● **WHAT TO PRODUCE**
In the records below, locate the line containing "Inside the command"; output that line and every following line through the last, exactly.

● **WORKING DATA**
--- START ---

-- ==== Sys2Proof/Config.lean ====
section
/-! DEFINITION. The implementation parameters (00_scope R6) and the free values: what the spec leaves to the
environment or to the implementation. An opaque constant has no body, so no proof can rest on its value. -/

namespace Sys2Proof

/-- The eight opcode bytes of the primitive commands (R6; D5: an adapter's detail, with defaults). -/
structure Opcodes where
  setLow    : Byte
  clkOut    : Byte
  clkInBits : Byte
  flush     : Byte
  div5Off   : Byte
  adaptOff  : Byte
  ph3On     : Byte
  setDiv    : Byte
  deriving DecidableEq, Repr

/-- The opcode bytes as a list, in the order of R6. -/
def Opcodes.all (o : Opcodes) : List Byte :=
  [o.setLow, o.clkOut, o.clkInBits, o.flush, o.div5Off, o.adaptOff, o.ph3On, o.setDiv]

/-- "8-bit each, pairwise distinct" (R6). -/
abbrev Opcodes.Distinct (o : Opcodes) : Prop := o.all.Nodup

/-- The default opcode bytes of R6 (log 20: the spec marks them as general knowledge). -/
def Opcodes.standard : Opcodes :=
  { setLow := 0x80, clkOut := 0x11, clkInBits := 0x22, flush := 0x87, div5Off := 0x8A, adaptOff := 0x97,
    ph3On := 0x8C, setDiv := 0x86 }

/-- The parameters of R6. -/
structure Params where
  /-- `R`, the repeat count of START and STOP. -/
  repeatCount    : Nat
  /-- `F_MASTER`, hertz. -/
  fMaster        : Nat
  /-- `DIV_RESET`. -/
  divReset       : Half
  /-- `N_RD_ATTEMPTS`. -/
  rdAttempts     : Nat
  /-- `AUX_DIR`, direction bits of lines 7 to 2. -/
  auxDir         : BitVec 6
  /-- `AUX_VAL`, value bits of lines 7 to 2. -/
  auxVal         : BitVec 6
  /-- `STATUS_ERR_MASK`. -/
  statusErrMask  : Byte
  /-- `ABORT_ON_ADDR_NACK`, read by the composites only. -/
  abortOnAddrNack : Bool
  /-- The opcode bytes. -/
  opcodes        : Opcodes
  deriving DecidableEq, Repr

/-- The bounds of R6: `R >= 1`, `N_RD_ATTEMPTS >= 1`, `F_MASTER` positive, opcodes pairwise distinct. -/
abbrev Params.Wf (p : Params) : Prop :=
  1 ≤ p.repeatCount ∧ 1 ≤ p.rdAttempts ∧ 0 < p.fMaster ∧ p.opcodes.Distinct

/-- `F_MASTER` less one: an OPEN parameter (R6, log 2). -/
opaque Config.fMasterPred : Nat

/-- `DIV_RESET`: an OPEN parameter (R6, log 2). -/
opaque Config.divReset : Half

/-- `STATUS_ERR_MASK`: an OPEN parameter (R6, log 2). -/
opaque Config.statusErrMask : Byte

/-- The defaults of R6, with the OPEN parameters left free. -/
def Params.standard : Params :=
  { repeatCount := 4, fMaster := Config.fMasterPred + 1, divReset := Config.divReset, rdAttempts := 1,
    auxDir := 0, auxVal := 0, statusErrMask := Config.statusErrMask, abortOnAddrNack := true,
    opcodes := Opcodes.standard }

/-- What the link answers to one write (R55). -/
inductive WriteOutcome where
  /-- All bytes written. -/
  | ok
  /-- `IoError` or a short count; `queued` bytes got through, cut to a proper part of the bytes given. -/
  | fail (queued : Nat)
  deriving DecidableEq, Repr, Inhabited

/-- What the link answers to one read (R56). -/
inductive ReadOutcome where
  /-- `IoError`: nothing is removed. -/
  | ioError
  /-- Up to `count` bytes, never more than asked or available. -/
  | bytes (count : Nat)
  deriving DecidableEq, Repr, Inhabited

/-- Which of the two bus lines changes first when one setting changes both (R130). -/
inductive LineOrder where
  | sdaFirst
  | sclFirst
  deriving DecidableEq, Repr, Inhabited

/-- Where the reset event finds the block (R250 "whatever the block was doing"). -/
inductive ResetPoint where
  /-- Between two steps. -/
  | between
  /-- Inside the host's next operation, at its point `k`. -/
  | inHost (k : Nat)
  /-- Inside the command Stage P executes next, at its point `k`. -/
  | inEngine (k : Nat)
  deriving DecidableEq, Repr, Inhabited

/-- Who takes the next step of the machine. -/
inductive Turn where
  /-- The host hands its next word to Stage S (R9). -/
  | host
  /-- Stage P executes one command (R129). -/
  | engine
  /-- The target starts (`true`) or stops (`false`) driving SDA low (R123). -/
  | target (drive : Bool)
  /-- The reset event `rst`, between steps or inside one (R250). -/
  | rst (point : ResetPoint)
  deriving DecidableEq, Repr, Inhabited

/-- A free choice of the next agent (U20, log 5). -/
opaque Config.freeTurn : Nat → Turn

/-- A free outcome of a link write (U18, log 4). -/
opaque Config.freeWrite : Nat → WriteOutcome

/-- A free outcome of a link read (U19, log 4). -/
opaque Config.freeRead : Nat → ReadOutcome

/-- A free number of commands executed before a LinkRead (U20, log 6). -/
opaque Config.freePace : Nat → Nat

/-- A free reaction of the target (U30, log 8). -/
opaque Config.freeReact : Nat → Bool

/-- A free byte (U14, U15, U16, log 4). -/
opaque Config.freeByte : Nat → Byte

/-- A free line order (U21, log 9). -/
opaque Config.freeOrder : Nat → LineOrder

end Sys2Proof
end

--- END ---

● **TASK OUTPUT**
  /-- Inside the command Stage P executes next, at its point `k`. -/
  | inEngine (k : Nat)
  deriving DecidableEq, Repr, Inhabited

/-- Who takes the next step of the machine. -/
inductive Turn where
  /-- The host hands its next word to Stage S (R9). -/
  | host
  /-- Stage P executes one command (R129). -/
  | engine
  /-- The target starts (`true`) or stops (`false`) driving SDA low (R123). -/
  | target (drive : Bool)
  /-- The reset event `rst`, between steps or inside one (R250). -/
  | rst (point : ResetPoint)
  deriving DecidableEq, Repr, Inhabited

/-- A free choice of the next agent (U20, log 5). -/
opaque Config.freeTurn : Nat → Turn

/-- A free outcome of a link write (U18, log 4). -/
opaque Config.freeWrite : Nat → WriteOutcome

/-- A free outcome of a link read (U19, log 4). -/
opaque Config.freeRead : Nat → ReadOutcome

/-- A free number of commands executed before a LinkRead (U20, log 6). -/
opaque Config.freePace : Nat → Nat

/-- A free reaction of the target (U30, log 8). -/
opaque Config.freeReact : Nat → Bool

/-- A free byte (U14, U15, U16, log 4). -/
opaque Config.freeByte : Nat → Byte

/-- A free line order (U21, log 9). -/
opaque Config.freeOrder : Nat → LineOrder

end Sys2Proof
end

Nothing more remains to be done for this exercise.